掘削形状モニタリングシステムのイメージ 出典:西松建設

 掘削形状モニタリングシステムは、発破とずり出し完了後の切羽で、あたり取りを行うブレーカなどの重機に搭載した高速3Dスキャナーで切羽の掘削形状を計測する。掘削形状の点群データと設計断面を比較し、設計断面線よりも内空側に残ったあたり箇所を重機キャビン内のモニターにヒートマップ表示させることで、重機のオペレーターが容易にあたり箇所を確かめられる。

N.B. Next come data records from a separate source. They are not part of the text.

/-- The window's temperature readings, pairs of sensor and °C. -/
def State.takeTemps (s : State) (temps : List (Nat × Nat)) : State :=
  let s := s.setLevee (fun (l : Levee) => s.sensors.foldl (fun (m : Levee) n => m.takeSensor n (readingOf temps n)) l)
  s.dieList.foldl (fun (s : State) d => s.setReg ⟨.dieTemp, d, 0⟩ (BitVec.ofNat 64 (dieTempWord temps d))) s

/-- A core's thermal class and cap at a temperature (Table 16.2, R425). -/
def Core.classed (k : Core) (t throttle hold : Nat) : Core :=
  if k.thermal == .hold then
    if t < throttle then { k with thermal := .throttled, cap := 0 } else { k with cap := 0 }
  else if hold ≤ t then { k with thermal := .hold, cap := 0 }
  else if throttle ≤ t then { k with thermal := .throttled, cap := k.cap - 1 }
  else if throttle ≤ t + 5 then { k with thermal := .hot }
  else { k with thermal := .cool, cap := min topStep (k.cap + 1) }

/-- The counts of R432: windows in a row that a core is HOT or hotter, and since its last move. -/
def Core.counted (k : Core) : Core :=
  { k with hotWindows := if k.thermal == .cool then 0 else k.hotWindows + 1, moveWindows := k.moveWindows + 1 }

/-- Every core takes its class; the pins to a core that enters hold lapse (R85), and the stations that stand at a tile boundary on
a held core leave it (R425); LEVEE_STAT counts the classes. -/
def State.classCores (s : State) : State :=
  let t := s.throttleC
  let h := s.holdC
  let s' := s.eachCore (fun (s : State) c (k : Core) => (k.classed (s.sensorTemp (coreSensor c)) t h).counted)
  let s' := s.liveCores.foldl (fun (u : State) c =>
    if (u.core c).thermal == .hold && (s.core c).thermal != .hold then u.lapsePins c else u) s'
  let s' := s'.clearHeld
  let count (x : Thermal) : Nat := min 255 (s'.liveCores.filter (fun c => (s'.core c).thermal == x)).length
  let r : Reg := ⟨.leveeStat, 0, 0⟩
  s'.setReg r (setF (setF (s'.reg r) 55 48 (count .throttled)) 47 40 (count .hold))

/-! ## The common step and the allowances (R430) -/

/-- The step that a core takes under a common step: the lower of it and its cap, and the lowest for a held core. -/
def Core.under (k : Core) (n : Nat) : Nat := if k.thermal == .hold then 0 else min n k.cap

/-- No raise may be requested on a die's rail now (R429). -/
def Rail.barred (r : Rail) : Bool := r.locked || decide (0 < r.noRaise)

/-- The step of a core under a common step, where its rail may not be raised at most what its voltage supports. -/
def State.stepUnder (s : State) (n c : Nat) : Nat :=
  let r := s.rail (c / coresPerDie)
  let w := (s.core c).under n
  if r.barred then min w (stepAt r.sure) else w

/-- The voltage of a die under a common step: that of its highest step; a locked rail keeps its own, and one that may not
be raised is not. -/
def State.mvUnder (s : State) (n die : Nat) : Nat :=
  let r := s.rail die
  let top := ((dieCores die).filter (fun c => !s.coreRetired c)).map (fun c => s.stepUnder n c)
  if r.locked then r.mv else stepMv (top.foldl max 0)
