/-- RoCEv2 (R348, R364): a WRITE or SEND packet with the next PSN of its queue pair, whose bytes fit the landing tensor, changes the
tiles that its bytes meet and no others, and is acknowledged, a marked one with a congestion notification too; a
packet that came before is acknowledged again; a request outside the subset is refused and counts as a malformed header. None of
the others changes a tensor.
Completion, under conditions on the state and the operands alone, is stated for: roceWrite, roceSend,
rocev2MalformedRequest. -/
def Obligations.RoceRequestsLandInTheirTensor : Prop :=
  ∀ (s : State) (port peer qp psn part key offset b : Nat) (bytes : List Byte) (ecn write : Bool) (q : RoceQp) (x : Tensor),
    s.hostUp = true → s.portTakes port = true → s.portSends port = true → port < s.part.ports → s.roceQp qp = some q →
    q.psn < 2 ^ 24 → psn < 2 ^ 24 → s.tensor q.tensor = some x →
    (psn = q.psn → s.mayLand q.tensor = true → b + bytes.length ≤ s.halfBytes x.desc → bytes.length ≤ 4096 →
      s.polder x.desc.polder = none →
      (match rocePart part with
        | .first | .only => q.message = none ∧ (if write = true then key = q.key ∧ b = offset else b = 0)
        | .middle | .last => q.message = some write ∧ b = q.next) →
      ∃ (t : State) (y : Tensor),
        (if write = true then exec (.roceWrite port peer qp psn part key offset bytes ecn) s = .next t
          else exec (.roceSend port peer qp psn part bytes ecn) s = .next t) ∧ t.tensor q.tensor = some y ∧ y.desc = x.desc ∧ y.genNo = x.genNo ∧
        (∀ k ∈ s.heldTiles x.desc, y.current q.tensor k
          = if s.imageMeets x.desc false k b bytes.length = true then
              s.patchTile x q.tensor (x.curHalf k) k (b + if x.curHalf k = true then s.halfBytes x.desc else 0) false bytes
            else x.current q.tensor k) ∧
        (∀ j z, j ≠ q.tensor → s.tensor j = some z →
          ∃ w : Tensor, t.tensor j = some w ∧ w.half0 = z.half0 ∧ w.half1 = z.half1 ∧ w.desc = z.desc) ∧
        t.roceQp qp = some { q with psn := (psn + 1) % 2 ^ 24, next := b + bytes.length
                                    message := if part = 0 ∨ part = 1 then some write else none } ∧
        (∀ n, n ≠ qp → t.roceQp n = s.roceQp n) ∧
        t.out = s.out ++ (if ecn = true then [.congestion port q.remote] else []) ++ [.roceReply port q.remote false psn] ∧
        t = { s with tensors := t.tensors, stackTab := t.stackTab, net := { s.net with qps := t.net.qps, sas := t.net.sas }, out := t.out,
                     log := t.log, logTotal := t.logTotal, free := t.free, regs := { s.regs with active := t.regs.active } }) ∧
    ((q.psn + 2 ^ 24 - psn) % 2 ^ 24 ≤ 2 ^ 23 → psn ≠ q.psn →
      exec (.roceWrite port peer qp psn part key offset bytes ecn) s
        = .next ((s.sealFrame port).emit (.roceReply port q.remote false psn)) ∧
      exec (.roceSend port peer qp psn part bytes ecn) s
        = .next ((s.sealFrame port).emit (.roceReply port q.remote false psn))) ∧
    (FMap.get (fun _ => 0) s.net.window port < s.net.limit →
      ∃ t, exec (.rocev2MalformedRequest port peer qp psn) s = .next t ∧ t.tensors = s.tensors ∧
        t.out = s.out ++ [.roceReply port q.remote true psn] ∧ t.logTotal = s.logTotal + 1 ∧
        t.regF .portViol port 11 0 = min 4095 (s.regF .portViol port 11 0 + 1) ∧
        (psn = q.psn → key ≠ q.key → rocePart part = .only →
          exec (.roceWrite port peer qp psn part key offset bytes ecn) s = .next t))

/-! ## The life of a task -/

/-- TASK_ISSUE, STATION_MOVE, STATION_THERMAL_MOVE (R21, R82, R86, R430, R432, R452, R479): a task whose conditions hold gets its
journal entry, its core is charged the estimate and allotted to the task's polder, and its station's place names the core; one
that may not issue changes nothing; a poisoned journal word halts the stream, a corrupt context halts it and abandons the task.
A station at a tile boundary takes the place that the placer gives it, and a stream the buffer that it may have; a core that is
hot for 100 windows sends its station to the coolest core that may take it, and its count of windows starts afresh.
Completion, under conditions on the state and the operands alone, is stated for: taskIssue, stationMove,
stationThermalMove. -/
def Obligations.TasksIssueAndStationsMove : Prop :=
  (∀ (s : State) (o : TaskOrder) (c : Course) (st : Station) (e : JEntry), s.course o.course = some c →
    c.station o.station = some st → s.entryOf c st o = e →
    (s.mayIssue ⟨looseKey, e, c, st⟩ o = false → exec (.taskIssue o) s = .next s) ∧
    (s.mayIssue ⟨looseKey, e, c, st⟩ o = true → o.ce = 0 → o.ue = 0 → o.context = none → o.journal = false →
      ∃ u k q, exec (.taskIssue o) s = .next u ∧ u.entry (journalKey o.core o.slot) = some e ∧ e.state = .issued ∧
        (∀ i, i ≠ journalKey o.core o.slot → u.entry i = s.entry i) ∧ (u.core o.core).allot = s.taskPolder c st ∧
        FMap.get (fun _ => 0) (u.core o.core).energy (chargeKey c.id st.id)
          = FMap.get (fun _ => 0) (s.core o.core).energy (chargeKey c.id st.id) + s.estimate o.core o.counts ∧
        ((s.core o.core).allot ≠ s.taskPolder c st → (u.core o.core).queues = []) ∧
        (∀ n, n ≠ o.core → u.core n = s.core n) ∧ u.course c.id = some k ∧ k.station st.id = some q ∧ (o.reachCount = 0 → q.place.core = o.core) ∧
        ((s.core o.core).allot = s.taskPolder c st →
          u = { s with cores := u.cores, dm := u.dm, journal := u.journal, courses := u.courses })) ∧
    (s.mayIssue ⟨looseKey, e, c, st⟩ o = true → o.ue = 0 → o.context = none → o.journal = false →
      ∃ u, exec (.taskIssue o) s = .next u ∧ u.entry (journalKey o.core o.slot) = some e) ∧
    (s.mayIssue ⟨looseKey, e, c, st⟩ o = true → o.ce = 0 → o.ue = 0 → o.context = none → o.journal = true →
      ∃ u k, exec (.taskIssue o) s = .next u ∧ u.entry (journalKey o.core o.slot) = none ∧ u.course c.id = some k ∧
        k.halt = some { status := 0x0012, detail := 0, id := c.haltStream st.id (.output 0), stream := true } ∧
        ((s.core o.core).allot = s.taskPolder c st → u.logTotal = s.logTotal + 1 ∧
          getF (u.reg ⟨.sramErr, o.core / coresPerDie, 0⟩) 31 16
            = min 65535 (getF (s.reg ⟨.sramErr, o.core / coresPerDie, 0⟩) 31 16 + 1))) ∧
    (∀ x, s.mayIssue ⟨looseKey, e, c, st⟩ o = true → o.ce = 0 → o.ue = 0 → o.context = some x → o.journal = false →
      (∃ y ∈ c.streams, y.id = x) →
      ∃ u k, exec (.taskIssue o) s = .next u ∧ u.course c.id = some k ∧
        u.entry (journalKey o.core o.slot) = some { e with state := .abandoned, finished := false, flags := 0, sums := [] } ∧
        k.halt = some { status := 0x0012, detail := 0, id := x, stream := true } ∧
        (∀ y ∈ k.streams, y.id = x → y.state = .corrupt) ∧
        ((s.core o.core).allot = s.taskPolder c st → u.logTotal = s.logTotal + 1 ∧
          getF (u.reg ⟨.sramErr, o.core / coresPerDie, 0⟩) 31 16
            = min 65535 (getF (s.reg ⟨.sramErr, o.core / coresPerDie, 0⟩) 31 16 + 1)))) ∧
  (∀ (s : State) (course station core me ve mu ports : Nat) (split : Bool) (c : Course) (st : Station),
    s.course course = some c → c.station station = some st → c.active = true → s.issuing = true →
    (c.livePin st = none ∨ c.livePin st = some core) → s.coreOpen core = true → s.atBoundary c st = true →
    c.queuesFit st core = true →
    ∃ u k q, exec (.stationMove course station core me ve mu ports split []) s = .next u ∧ u.course c.id = some k ∧
      k.station station = some q ∧
      q = { st with place := { core := core, me := me, ve := ve % 16, ue := ve.testBit 4, mu := mu, ports := ports, split := split } } ∧
      u = { s with courses := u.courses } ∧
      (∀ (x : Stream) (kind unit n : Nat), k.stream x.id = some x → u.bufferFits k x (bufferOf kind unit n) = true →
        ∃ v g y, exec (.stationMove course station core me ve mu ports split [(x.id, kind, unit, n)]) s = .next v ∧
          v.course c.id = some g ∧ g.stream x.id = some y ∧ y.buffer = bufferOf kind unit n ∧
          y.locator = (bufferOf kind unit n).locator ∧
          (x.queued = false →
            y = { x with buffer := bufferOf kind unit n, locator := (bufferOf kind unit n).locator } ∧
            v = { s with courses := v.courses }))) ∧
  (∀ (s : State) (core target course station : Nat) (c : Course) (st : Station), s.issuing = true →
    100 ≤ (s.core core).hotWindows → 100 ≤ (s.core core).moveWindows →
    (∃ n, (s.core core).energy = [(chargeKey course station, n)]) → station < 2 ^ 20 → s.course course = some c →
    c.station station = some st → c.livePin st = none → s.atBoundary c st = true → c.active = true →
    c.queuesFit st target = true → st.place.core ≠ target → s.moveTarget st core target = true →
    (∀ n, n < s.part.cores → s.moveTarget st core n = true →
      s.sensorTemp (coreSensor target) ≤ s.sensorTemp (coreSensor n)) →
    ∃ u k q, exec (.stationThermalMove core target) s = .next u ∧ u.course c.id = some k ∧ k.station station = some q ∧
      q.place.core = target ∧ (u.core core).moveWindows = 0 ∧ (∀ n, n ≠ core → u.core n = s.core n) ∧
      u = { s with courses := u.courses, cores := u.cores })

/-- TASK_RETIRE, JOURNAL_ENTRY_RETIRE, TASK_REPLAY, ENGINE_HANG (R112, R23, R43, R44, R453 to R455): a finished task whose event line
has a count and whose transfer has given its pulse takes it, merges its flags into its engine and its course, and its entry is DONE; one with a poisoned output is
abandoned and leaves no flag; a DONE entry is freed once nothing needs its tiles; an abandoned task is issued again with the
next ATTEMPT and charged anew (R430), which revives a corrupt context, and after the third replay its stream halts with POISON; a hang is logged,
abandons the tasks of the engine and resets the queues of its core.
Completion, under conditions on the state and the operands alone, is stated for: taskRetire, journalEntryRetire,
taskReplay, engineHang. -/
def Obligations.TasksRetireAndReplay : Prop :=
  (∀ (s : State) (j : Nat) (e : JEntry) (c : Course), s.entry j = some e → s.course e.course = some c → e.state = .issued →
    e.finished = true → s.pulseCome e = true → c.unsent e = false → c.running = true → s.issuing = true →
    (∃ u, exec (.taskRetire j) s = .next u ∧
      u.entry j = some (if e.poisoned = true then { e with state := .abandoned, finished := false, flags := 0, sums := [] }
        else { e with state := .done }) ∧ ∀ i, i ≠ j → u.entry i = s.entry i) ∧
    (s.net.served = [] → (∀ st ∈ c.stations, isProduct st.typ = false) →
      (∀ st ∈ c.stations, (s.core st.place.core).thermal ≠ .hold) →
      (e.poisoned = true → ∃ u, exec (.taskRetire j) s = .next u ∧ u.regs = s.regs ∧ u.courses = s.courses ∧
        ∀ l, e.line = some l → FMap.get (fun _ => 0) (u.core e.core).lines (l % 64) + 1
          = FMap.get (fun _ => 0) (s.core e.core).lines (l % 64)) ∧
      (e.poisoned = false → (∀ id ∈ c.writes, ∀ t, s.tensor id = some t → t.desc.sparse = false) →
        ∃ u k, exec (.taskRetire j) s = .next u ∧ u.course c.id = some k ∧ k.flags = (c.flags ||| e.flags) ∧
          (∀ r, e.flagReg = some r → u.reg r = (s.reg r ||| BitVec.ofNat 64 (e.flags % 32)) ∧
            ∀ q : Reg, q.key ≠ r.key → u.reg q = s.reg q) ∧
          (e.flagReg = none → u.regs = s.regs) ∧
          (∀ l, e.line = some l → FMap.get (fun _ => 0) (u.core e.core).lines (l % 64) + 1
            = FMap.get (fun _ => 0) (s.core e.core).lines (l % 64)) ∧
          (e.reachCount = 0 → ∀ st, k.station e.station = some st → e.tile ∈ st.done) ∧ u.tensors = s.tensors))) ∧
  (∀ (s : State) (j : Nat) (e : JEntry) (c : Course), s.entry j = some e → s.course e.course = some c → e.state = .done →
    ((∀ x ∈ c.streams, x.prod = e.station → x.completion = false →
        s.reached c x e.tile = true ∧ ∀ t ∈ x.tiles ++ x.waiting, s.reached c x t.hdr.index = true) →
      exec (.journalEntryRetire j) s = .next (s.setEntry j none)) ∧
    ((∃ x ∈ c.streams, x.prod = e.station ∧ x.completion = false ∧ x.prodPort = 0 ∧
        (∃ st, c.station e.station = some st ∧ st.typ ≠ stRoute ∧ st.typ ≠ stVec ∧ st.typ ≠ stAttend) ∧
        s.reached c x e.tile = false) →
      exec (.journalEntryRetire j) s = .next s)) ∧
  (∀ (s : State) (j engine core index : Nat) (e : JEntry) (c : Course) (st : Station), s.entry j = some e →
    s.course e.course = some c → c.station e.station = some st → e.state = .abandoned → c.revived.active = true →
    s.issuing = true → s.mayRerun c st e engine core index = true →
    (e.attempt < 3 → s.copyBroken c st e.tile = false →
      ∃ u k, exec (.taskReplay j engine core index) s = .next u ∧
        u.entry j = some { e with
          state := .issued, attempt := e.attempt + 1, engine := engine, core := core, index := index
          finished := false, flags := 0, poisoned := false, copies := [], landed := false, sums := []
          sys := (s.sysAgain e.sys).getD none } ∧
        ((s.core core).allot = s.taskPolder c st →
          FMap.get (fun _ => 0) (u.core core).energy (chargeKey c.id st.id)
            = FMap.get (fun _ => 0) (s.core core).energy (chargeKey c.id st.id) + s.estimate core e.counts) ∧
        (∀ i, i ≠ j → u.entry i = s.entry i) ∧ (u.core core).allot = s.taskPolder c st ∧
        (∀ n, n ≠ core → u.core n = s.core n) ∧ u.course c.id = some k ∧ k.halt = none ∧
        (c.corrupted = true → ∀ x ∈ k.streams, x.state ≠ .corrupt) ∧
        ((s.core core).allot = s.taskPolder c st →
          u = { s with cores := u.cores, dm := u.dm, journal := u.journal, courses := u.courses })) ∧
    (3 ≤ e.attempt →
      ∃ u k, exec (.taskReplay j engine core index) s = .next u ∧ u.entry j = none ∧ u.course c.id = some k ∧
        k.halt = some { status := 0x0012, detail := 0, id := c.haltStream st.id st.haltSide, stream := true } ∧
        u.logTotal = s.logTotal + 1 ∧ u.tensors = s.tensors)) ∧
  (∀ (s : State) (engine core index now : Nat), s.issuing = true → (s.core core).idle = false →
    (s.heldOn core).any (fun e => decide (e.engine = engine ∧ e.index = index)) = true →
    FMap.wf (fun _ => (none : Option JEntry)) s.journal = true → core < s.part.cores → s.coreRetired core = false →
    ∃ u, exec (.engineHang engine core index now) s = .next u ∧
      ((s.core core).hangs = [] → (u.core core).queues = [] ∧ (u.core core).hangs = [now] ∧ u.logTotal = s.logTotal + 1 ∧
        (∀ j e, s.entry j = some e → e.state = .issued → e.core = core → e.engine = engine → e.index = index →
          u.entry j = some { e with state := .abandoned, finished := false, flags := 0, sums := [] })) ∧
      ((s.core core).hangs = [] → (∀ c ∈ s.courses, ∀ x ∈ c.streams, ∀ q, x.buffer ≠ .queue core q) →
        u.courses = s.courses ∧ u.tensors = s.tensors ∧
        (∀ j e, s.entry j = some e → e.state ≠ .issued ∨ e.core ≠ core ∨ e.engine ≠ engine ∨ e.index ≠ index →
          u.entry j = some e)) ∧
      (∀ a b, (s.core core).hangs = [a, b] → now < a + 2 ^ 30 → now < b + 2 ^ 30 → (u.core core).retired = true))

広島県三原市で施工中の木原道路内畠トンネル工事での現場実証 出典:西松建設
あたり箇所のヒートマップ表示 出典:西松建設

 木原道路内畠トンネル工事での新システの現場試行では、重機のオペレーターは、運転席モニター画面のヒートマップ表示を利用して、あたり作業を進めた。結果、問題なく作業を行え、従来のように作業員が切羽直下に立ち入り、目視であたり箇所をチェックする必要が無いことが判明した。

 また、重機に搭載した高速3Dスキャナーで、任意に配置した後方の特殊基準球を自動で探索すると、トータルステーションとの連動が不要となり計測時間を大幅に短縮することも明らかになった。運転席モニター画面から計測開始の指令を出して、結果が表示されるまでは、50秒程度で済み、掘削サイクルに影響を与えることなく、効率的なあたり作業を実現した。

 さらに、切羽で取得した掘削形状の点群データから余掘り量を各切羽で算出し、発破パターンを見直しすることで、掘削余掘り量を最小化することが可能だと分かった。余掘り・余吹き量を最大でシステム導入前と比較して20%削減した。

切羽掘削形状モニタリングシステムのクラウドデータベース 出典:西松建設

 予定吹付コンクリート量や掘削土量などの各種施工データは、トンネル坑内ネットワークを経由して、クラウドサーバに送られるため、関係者が場所を選ばず施工状況を確認するのに役立った。加えて、予定吹付コンクリート量の施工データを活用し、コンクリートプラントで製造される吹付コンクリートの余り、いわゆる残コンを削減した。

 今後、現場試行で発覚した新たな課題を踏まえて、ステムの改良を進めるとともに、高速3Dスキャナーを活用したインバート掘削管理システムや切羽面の押出し計測、重機の姿勢制御などの技術開発を進め、山岳トンネル施工の無人化・自動化の実現を目指していく。